— Problem —
Copy the data exactly from the line that contains "words afterwards. -/" through the line that contains "((h.1, w h.2.2.1) :: r.1, r.2)", keeping both end lines and leaving out everything else.
**********
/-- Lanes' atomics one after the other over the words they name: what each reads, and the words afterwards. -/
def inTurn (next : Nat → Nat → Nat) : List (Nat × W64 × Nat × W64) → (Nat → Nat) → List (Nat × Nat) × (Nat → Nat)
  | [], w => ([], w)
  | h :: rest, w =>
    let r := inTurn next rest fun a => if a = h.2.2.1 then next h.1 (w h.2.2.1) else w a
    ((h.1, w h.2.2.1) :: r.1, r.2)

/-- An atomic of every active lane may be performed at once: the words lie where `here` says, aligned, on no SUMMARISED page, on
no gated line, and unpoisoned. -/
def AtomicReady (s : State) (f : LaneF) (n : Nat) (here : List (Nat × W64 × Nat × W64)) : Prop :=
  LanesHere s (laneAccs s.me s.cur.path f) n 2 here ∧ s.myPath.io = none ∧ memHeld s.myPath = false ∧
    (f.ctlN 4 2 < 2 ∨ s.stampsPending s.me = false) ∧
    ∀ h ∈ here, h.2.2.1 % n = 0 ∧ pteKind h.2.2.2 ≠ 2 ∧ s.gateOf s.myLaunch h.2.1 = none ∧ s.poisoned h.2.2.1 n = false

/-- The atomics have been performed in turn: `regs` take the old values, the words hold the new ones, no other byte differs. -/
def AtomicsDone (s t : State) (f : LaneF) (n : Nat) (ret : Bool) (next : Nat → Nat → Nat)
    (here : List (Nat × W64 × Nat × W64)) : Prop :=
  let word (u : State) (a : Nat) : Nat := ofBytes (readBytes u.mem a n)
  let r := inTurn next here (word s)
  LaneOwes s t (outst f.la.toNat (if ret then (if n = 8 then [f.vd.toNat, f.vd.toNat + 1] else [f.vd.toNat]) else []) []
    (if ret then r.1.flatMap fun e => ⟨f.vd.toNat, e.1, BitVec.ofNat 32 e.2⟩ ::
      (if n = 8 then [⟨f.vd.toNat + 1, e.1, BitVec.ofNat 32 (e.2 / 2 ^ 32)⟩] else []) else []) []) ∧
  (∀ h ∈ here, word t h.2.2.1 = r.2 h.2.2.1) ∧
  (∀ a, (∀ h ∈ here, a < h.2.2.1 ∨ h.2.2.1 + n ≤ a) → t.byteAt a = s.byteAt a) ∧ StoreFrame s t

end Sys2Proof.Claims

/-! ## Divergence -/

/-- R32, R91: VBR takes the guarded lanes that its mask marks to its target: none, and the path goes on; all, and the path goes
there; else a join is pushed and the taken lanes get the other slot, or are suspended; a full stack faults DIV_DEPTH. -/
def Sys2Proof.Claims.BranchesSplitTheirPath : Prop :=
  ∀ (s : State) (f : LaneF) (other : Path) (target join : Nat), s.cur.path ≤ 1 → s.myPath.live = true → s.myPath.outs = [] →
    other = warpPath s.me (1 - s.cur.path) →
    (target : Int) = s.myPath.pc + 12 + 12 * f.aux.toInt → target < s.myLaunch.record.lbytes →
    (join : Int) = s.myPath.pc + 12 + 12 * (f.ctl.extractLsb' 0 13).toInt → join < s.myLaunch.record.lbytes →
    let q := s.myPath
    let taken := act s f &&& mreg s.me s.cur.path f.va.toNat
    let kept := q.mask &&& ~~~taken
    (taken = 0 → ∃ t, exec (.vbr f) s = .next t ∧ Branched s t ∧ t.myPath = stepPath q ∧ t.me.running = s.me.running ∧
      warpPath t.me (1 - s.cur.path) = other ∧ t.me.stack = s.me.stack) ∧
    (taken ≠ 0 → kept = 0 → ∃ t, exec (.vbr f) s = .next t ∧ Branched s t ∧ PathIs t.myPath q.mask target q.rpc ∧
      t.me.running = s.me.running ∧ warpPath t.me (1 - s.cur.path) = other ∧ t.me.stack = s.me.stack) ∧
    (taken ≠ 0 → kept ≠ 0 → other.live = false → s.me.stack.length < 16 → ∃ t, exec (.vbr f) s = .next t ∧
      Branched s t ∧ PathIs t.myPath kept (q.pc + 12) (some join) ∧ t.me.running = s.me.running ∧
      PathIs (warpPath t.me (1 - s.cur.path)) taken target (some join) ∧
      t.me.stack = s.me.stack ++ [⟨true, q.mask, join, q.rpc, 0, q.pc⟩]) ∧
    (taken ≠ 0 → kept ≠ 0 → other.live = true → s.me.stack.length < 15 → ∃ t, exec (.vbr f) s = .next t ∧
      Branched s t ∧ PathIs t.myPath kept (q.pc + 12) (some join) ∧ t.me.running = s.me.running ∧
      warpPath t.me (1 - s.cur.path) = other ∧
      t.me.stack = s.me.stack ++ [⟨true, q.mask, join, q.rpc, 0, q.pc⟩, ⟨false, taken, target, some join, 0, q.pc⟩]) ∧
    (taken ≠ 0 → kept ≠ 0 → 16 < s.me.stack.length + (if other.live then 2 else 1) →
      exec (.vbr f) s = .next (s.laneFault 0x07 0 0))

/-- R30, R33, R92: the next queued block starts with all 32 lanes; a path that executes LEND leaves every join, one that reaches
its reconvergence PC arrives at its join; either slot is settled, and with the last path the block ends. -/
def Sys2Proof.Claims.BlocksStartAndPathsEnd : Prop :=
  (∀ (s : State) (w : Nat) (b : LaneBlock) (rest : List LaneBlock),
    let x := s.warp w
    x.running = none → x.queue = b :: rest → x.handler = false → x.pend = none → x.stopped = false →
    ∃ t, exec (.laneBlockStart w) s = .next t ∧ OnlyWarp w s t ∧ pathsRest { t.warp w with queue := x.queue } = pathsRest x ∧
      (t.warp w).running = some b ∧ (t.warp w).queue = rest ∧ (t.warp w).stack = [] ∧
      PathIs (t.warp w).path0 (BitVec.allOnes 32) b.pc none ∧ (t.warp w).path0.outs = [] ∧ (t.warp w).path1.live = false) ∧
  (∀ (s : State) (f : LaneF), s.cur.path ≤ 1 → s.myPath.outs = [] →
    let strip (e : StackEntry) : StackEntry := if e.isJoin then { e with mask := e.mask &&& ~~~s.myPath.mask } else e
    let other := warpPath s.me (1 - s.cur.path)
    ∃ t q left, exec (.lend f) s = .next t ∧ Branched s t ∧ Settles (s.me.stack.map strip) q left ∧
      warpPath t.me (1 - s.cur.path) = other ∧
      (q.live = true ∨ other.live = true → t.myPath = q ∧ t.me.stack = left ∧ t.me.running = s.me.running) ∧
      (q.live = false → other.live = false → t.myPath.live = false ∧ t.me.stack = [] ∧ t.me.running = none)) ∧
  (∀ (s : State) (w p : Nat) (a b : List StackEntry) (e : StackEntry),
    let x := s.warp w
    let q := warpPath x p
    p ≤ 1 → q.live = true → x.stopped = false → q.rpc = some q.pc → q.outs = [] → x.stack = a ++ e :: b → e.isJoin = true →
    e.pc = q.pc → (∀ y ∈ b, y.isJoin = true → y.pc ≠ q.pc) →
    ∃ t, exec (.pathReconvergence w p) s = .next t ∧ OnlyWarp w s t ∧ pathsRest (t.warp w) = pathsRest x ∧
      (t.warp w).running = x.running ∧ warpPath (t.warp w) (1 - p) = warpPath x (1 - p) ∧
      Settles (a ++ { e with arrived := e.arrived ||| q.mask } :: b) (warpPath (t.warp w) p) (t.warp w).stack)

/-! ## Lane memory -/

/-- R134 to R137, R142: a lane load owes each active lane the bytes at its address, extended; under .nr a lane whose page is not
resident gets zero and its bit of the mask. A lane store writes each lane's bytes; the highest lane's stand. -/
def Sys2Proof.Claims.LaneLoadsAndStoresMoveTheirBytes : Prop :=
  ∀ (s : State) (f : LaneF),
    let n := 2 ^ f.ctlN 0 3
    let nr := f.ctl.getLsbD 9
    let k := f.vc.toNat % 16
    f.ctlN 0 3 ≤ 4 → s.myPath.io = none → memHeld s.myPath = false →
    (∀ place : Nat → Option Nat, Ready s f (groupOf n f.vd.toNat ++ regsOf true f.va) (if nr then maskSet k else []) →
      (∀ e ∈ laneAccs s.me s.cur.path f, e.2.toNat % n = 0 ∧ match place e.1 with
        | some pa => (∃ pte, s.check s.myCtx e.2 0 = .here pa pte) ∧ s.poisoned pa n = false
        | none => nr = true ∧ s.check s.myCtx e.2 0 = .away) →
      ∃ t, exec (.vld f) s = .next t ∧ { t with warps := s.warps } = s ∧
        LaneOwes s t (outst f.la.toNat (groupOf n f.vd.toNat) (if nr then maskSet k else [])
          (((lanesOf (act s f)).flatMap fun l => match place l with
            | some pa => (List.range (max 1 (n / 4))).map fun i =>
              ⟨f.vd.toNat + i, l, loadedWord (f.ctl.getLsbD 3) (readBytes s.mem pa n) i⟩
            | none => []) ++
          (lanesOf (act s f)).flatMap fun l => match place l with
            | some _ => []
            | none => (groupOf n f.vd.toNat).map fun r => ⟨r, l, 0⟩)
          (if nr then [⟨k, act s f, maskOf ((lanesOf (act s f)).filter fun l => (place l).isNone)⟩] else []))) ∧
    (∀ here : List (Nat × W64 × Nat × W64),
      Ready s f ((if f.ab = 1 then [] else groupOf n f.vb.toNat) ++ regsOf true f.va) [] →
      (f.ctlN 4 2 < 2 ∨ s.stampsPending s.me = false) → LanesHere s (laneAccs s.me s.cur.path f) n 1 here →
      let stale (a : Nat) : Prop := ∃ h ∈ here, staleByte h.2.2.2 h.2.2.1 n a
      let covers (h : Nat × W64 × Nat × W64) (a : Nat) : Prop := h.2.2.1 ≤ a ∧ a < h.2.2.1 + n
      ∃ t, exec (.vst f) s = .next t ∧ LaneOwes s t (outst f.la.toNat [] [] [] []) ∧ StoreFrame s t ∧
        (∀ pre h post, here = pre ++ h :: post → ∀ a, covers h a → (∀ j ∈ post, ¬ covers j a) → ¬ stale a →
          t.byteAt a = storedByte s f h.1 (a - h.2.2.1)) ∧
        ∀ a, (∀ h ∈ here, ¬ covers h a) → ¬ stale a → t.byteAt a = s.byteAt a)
**********
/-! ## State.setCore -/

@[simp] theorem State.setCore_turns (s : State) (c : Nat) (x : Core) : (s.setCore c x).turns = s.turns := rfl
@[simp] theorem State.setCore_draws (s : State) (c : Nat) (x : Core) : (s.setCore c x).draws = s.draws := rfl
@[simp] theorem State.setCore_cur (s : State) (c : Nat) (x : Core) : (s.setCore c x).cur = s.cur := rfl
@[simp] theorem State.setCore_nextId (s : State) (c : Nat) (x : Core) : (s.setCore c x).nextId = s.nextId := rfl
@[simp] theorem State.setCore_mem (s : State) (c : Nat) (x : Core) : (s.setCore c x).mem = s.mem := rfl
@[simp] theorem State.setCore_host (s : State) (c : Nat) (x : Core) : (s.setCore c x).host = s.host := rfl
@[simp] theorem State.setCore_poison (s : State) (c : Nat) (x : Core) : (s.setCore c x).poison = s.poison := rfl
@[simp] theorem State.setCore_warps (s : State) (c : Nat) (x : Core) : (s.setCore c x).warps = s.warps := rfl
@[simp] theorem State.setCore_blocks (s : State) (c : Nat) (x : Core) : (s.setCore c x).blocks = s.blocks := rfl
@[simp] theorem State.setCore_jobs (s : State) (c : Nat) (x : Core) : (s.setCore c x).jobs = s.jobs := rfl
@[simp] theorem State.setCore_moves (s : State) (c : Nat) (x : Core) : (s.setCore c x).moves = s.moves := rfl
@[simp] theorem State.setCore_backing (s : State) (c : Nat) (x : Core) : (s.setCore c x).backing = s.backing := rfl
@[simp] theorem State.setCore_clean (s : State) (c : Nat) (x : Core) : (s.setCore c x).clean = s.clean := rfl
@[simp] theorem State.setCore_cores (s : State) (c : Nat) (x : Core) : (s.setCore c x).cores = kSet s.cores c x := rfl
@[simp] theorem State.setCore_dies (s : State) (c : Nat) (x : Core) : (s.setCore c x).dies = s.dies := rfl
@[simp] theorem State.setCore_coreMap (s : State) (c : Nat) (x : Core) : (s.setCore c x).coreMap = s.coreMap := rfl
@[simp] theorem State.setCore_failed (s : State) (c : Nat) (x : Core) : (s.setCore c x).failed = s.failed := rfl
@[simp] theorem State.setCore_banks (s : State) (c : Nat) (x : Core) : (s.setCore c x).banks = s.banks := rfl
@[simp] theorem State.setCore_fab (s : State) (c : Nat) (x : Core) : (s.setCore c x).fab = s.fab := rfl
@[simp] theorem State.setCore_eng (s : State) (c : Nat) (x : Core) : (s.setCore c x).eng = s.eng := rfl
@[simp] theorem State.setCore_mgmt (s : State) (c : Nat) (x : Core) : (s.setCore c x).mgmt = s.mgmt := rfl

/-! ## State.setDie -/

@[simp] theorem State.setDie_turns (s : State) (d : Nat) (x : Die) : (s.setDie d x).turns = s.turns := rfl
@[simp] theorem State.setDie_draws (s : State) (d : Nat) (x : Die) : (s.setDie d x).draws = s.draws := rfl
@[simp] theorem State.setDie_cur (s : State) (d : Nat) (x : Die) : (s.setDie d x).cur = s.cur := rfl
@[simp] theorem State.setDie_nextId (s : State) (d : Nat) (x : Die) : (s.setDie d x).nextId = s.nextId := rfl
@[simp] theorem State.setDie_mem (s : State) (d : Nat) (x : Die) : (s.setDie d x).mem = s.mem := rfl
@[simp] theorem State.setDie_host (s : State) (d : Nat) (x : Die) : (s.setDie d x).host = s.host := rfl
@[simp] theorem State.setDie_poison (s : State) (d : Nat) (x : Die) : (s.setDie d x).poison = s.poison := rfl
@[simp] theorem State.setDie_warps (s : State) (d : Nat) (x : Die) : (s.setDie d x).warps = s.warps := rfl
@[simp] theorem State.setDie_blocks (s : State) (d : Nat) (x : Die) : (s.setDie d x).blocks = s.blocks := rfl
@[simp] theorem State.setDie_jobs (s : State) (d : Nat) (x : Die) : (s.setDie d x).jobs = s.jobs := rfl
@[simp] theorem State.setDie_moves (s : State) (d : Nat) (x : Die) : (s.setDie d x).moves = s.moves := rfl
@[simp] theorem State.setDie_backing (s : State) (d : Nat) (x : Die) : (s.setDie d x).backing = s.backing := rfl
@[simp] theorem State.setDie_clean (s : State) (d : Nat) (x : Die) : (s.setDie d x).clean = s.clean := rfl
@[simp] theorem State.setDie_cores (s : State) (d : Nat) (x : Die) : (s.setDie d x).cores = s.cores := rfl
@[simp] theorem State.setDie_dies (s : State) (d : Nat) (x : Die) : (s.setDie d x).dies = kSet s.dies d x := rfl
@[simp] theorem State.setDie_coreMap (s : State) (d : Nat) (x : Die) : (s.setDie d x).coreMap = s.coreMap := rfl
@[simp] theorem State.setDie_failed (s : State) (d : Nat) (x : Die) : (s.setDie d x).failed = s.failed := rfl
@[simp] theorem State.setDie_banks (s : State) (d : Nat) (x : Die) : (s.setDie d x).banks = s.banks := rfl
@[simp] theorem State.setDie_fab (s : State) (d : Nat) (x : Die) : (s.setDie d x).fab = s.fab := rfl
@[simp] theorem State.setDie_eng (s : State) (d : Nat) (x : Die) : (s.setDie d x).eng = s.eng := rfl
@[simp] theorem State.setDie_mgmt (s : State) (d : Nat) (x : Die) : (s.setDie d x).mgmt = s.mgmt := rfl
**********
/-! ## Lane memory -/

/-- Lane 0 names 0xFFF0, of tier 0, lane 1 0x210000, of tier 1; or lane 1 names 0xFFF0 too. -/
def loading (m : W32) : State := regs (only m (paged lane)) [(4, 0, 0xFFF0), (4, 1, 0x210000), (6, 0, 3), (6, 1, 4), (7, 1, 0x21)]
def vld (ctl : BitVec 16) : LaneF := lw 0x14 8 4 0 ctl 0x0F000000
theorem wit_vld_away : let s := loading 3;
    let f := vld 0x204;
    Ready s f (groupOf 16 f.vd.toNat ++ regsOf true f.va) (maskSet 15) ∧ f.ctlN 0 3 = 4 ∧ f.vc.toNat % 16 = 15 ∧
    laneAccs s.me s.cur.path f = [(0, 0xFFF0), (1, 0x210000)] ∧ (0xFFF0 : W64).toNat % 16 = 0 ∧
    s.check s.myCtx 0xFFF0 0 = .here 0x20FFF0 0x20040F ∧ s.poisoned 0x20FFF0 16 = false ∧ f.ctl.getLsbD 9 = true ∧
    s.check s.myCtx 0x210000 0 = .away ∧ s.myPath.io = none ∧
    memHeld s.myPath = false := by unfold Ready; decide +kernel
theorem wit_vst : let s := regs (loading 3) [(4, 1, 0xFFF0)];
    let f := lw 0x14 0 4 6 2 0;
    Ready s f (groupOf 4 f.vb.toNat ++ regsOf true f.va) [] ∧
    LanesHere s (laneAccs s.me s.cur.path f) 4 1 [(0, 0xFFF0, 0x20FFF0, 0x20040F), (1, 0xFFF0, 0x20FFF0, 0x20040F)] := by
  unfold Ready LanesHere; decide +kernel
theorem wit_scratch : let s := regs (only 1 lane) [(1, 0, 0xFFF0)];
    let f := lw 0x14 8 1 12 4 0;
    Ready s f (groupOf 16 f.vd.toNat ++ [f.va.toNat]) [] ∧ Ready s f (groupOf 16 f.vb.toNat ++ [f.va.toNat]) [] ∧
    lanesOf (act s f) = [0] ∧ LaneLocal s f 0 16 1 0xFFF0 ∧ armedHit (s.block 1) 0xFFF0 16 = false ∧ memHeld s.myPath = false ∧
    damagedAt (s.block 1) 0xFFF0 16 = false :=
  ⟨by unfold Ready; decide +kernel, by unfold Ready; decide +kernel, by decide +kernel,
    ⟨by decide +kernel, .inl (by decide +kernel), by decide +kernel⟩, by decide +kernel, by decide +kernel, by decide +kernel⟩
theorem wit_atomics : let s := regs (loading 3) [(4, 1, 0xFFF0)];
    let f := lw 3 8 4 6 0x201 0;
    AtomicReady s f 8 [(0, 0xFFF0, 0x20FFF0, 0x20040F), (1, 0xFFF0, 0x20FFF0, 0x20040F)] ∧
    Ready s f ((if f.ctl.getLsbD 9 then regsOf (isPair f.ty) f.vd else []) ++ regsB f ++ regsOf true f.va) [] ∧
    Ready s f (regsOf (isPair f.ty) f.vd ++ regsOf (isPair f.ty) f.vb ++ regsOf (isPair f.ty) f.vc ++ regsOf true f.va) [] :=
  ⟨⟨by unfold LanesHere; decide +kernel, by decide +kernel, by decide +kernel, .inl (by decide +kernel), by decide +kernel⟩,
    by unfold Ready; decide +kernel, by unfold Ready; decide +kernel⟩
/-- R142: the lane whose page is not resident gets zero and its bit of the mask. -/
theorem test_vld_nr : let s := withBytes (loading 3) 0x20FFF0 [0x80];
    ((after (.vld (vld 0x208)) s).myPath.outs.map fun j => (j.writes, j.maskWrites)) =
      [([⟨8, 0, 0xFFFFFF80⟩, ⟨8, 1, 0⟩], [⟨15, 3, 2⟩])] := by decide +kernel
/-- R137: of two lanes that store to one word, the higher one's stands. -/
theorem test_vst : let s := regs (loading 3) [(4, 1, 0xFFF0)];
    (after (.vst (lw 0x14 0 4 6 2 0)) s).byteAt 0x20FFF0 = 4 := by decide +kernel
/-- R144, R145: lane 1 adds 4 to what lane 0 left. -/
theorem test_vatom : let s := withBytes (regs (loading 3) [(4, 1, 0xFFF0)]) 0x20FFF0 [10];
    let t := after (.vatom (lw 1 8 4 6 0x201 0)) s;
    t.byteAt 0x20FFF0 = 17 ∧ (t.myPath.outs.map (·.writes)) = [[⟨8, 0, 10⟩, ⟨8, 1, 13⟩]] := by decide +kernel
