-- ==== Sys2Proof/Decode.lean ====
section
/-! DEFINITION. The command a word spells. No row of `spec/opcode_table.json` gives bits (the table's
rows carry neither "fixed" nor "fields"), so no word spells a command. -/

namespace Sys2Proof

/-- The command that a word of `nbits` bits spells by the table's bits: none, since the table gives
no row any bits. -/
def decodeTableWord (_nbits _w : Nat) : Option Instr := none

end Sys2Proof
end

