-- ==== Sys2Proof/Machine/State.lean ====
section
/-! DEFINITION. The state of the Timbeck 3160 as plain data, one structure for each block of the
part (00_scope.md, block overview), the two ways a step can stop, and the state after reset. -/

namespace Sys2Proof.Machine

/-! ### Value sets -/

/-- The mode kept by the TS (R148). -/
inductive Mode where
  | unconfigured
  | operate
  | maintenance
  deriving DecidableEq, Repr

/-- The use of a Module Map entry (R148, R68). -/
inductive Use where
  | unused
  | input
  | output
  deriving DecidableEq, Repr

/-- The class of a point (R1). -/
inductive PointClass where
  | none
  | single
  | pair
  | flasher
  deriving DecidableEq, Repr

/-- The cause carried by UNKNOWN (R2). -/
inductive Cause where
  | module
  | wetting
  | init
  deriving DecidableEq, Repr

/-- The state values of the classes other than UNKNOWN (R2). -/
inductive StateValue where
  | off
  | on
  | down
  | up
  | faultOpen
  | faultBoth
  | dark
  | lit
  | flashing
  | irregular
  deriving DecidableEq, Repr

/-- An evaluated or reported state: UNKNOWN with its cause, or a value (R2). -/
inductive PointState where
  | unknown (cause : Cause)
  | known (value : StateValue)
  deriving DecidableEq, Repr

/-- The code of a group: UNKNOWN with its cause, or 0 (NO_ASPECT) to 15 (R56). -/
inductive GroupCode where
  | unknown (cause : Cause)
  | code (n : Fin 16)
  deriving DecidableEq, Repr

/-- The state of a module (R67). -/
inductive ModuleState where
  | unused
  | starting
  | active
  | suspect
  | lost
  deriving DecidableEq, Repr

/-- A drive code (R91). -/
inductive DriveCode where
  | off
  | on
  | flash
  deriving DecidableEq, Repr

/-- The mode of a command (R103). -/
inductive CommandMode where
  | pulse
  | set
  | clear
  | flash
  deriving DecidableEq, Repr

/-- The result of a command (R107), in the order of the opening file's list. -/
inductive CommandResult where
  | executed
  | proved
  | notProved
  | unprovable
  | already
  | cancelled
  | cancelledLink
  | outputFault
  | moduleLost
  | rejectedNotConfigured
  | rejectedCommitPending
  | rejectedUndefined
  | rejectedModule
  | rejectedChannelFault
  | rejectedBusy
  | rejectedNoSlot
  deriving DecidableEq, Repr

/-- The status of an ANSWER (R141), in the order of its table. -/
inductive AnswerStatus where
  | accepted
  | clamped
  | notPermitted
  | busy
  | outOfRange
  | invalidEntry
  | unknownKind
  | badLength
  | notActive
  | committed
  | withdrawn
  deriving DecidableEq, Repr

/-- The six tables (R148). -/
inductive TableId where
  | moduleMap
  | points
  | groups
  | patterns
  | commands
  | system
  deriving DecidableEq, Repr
**********
— Problem solution —
/-- Lanes' atomics one after the other over the words they name: what each reads, and the words afterwards. -/
def inTurn (next : Nat → Nat → Nat) : List (Nat × W64 × Nat × W64) → (Nat → Nat) → List (Nat × Nat) × (Nat → Nat)
  | [], w => ([], w)
  | h :: rest, w =>
    let r := inTurn next rest fun a => if a = h.2.2.1 then next h.1 (w h.2.2.1) else w a
    ((h.1, w h.2.2.1) :: r.1, r.2)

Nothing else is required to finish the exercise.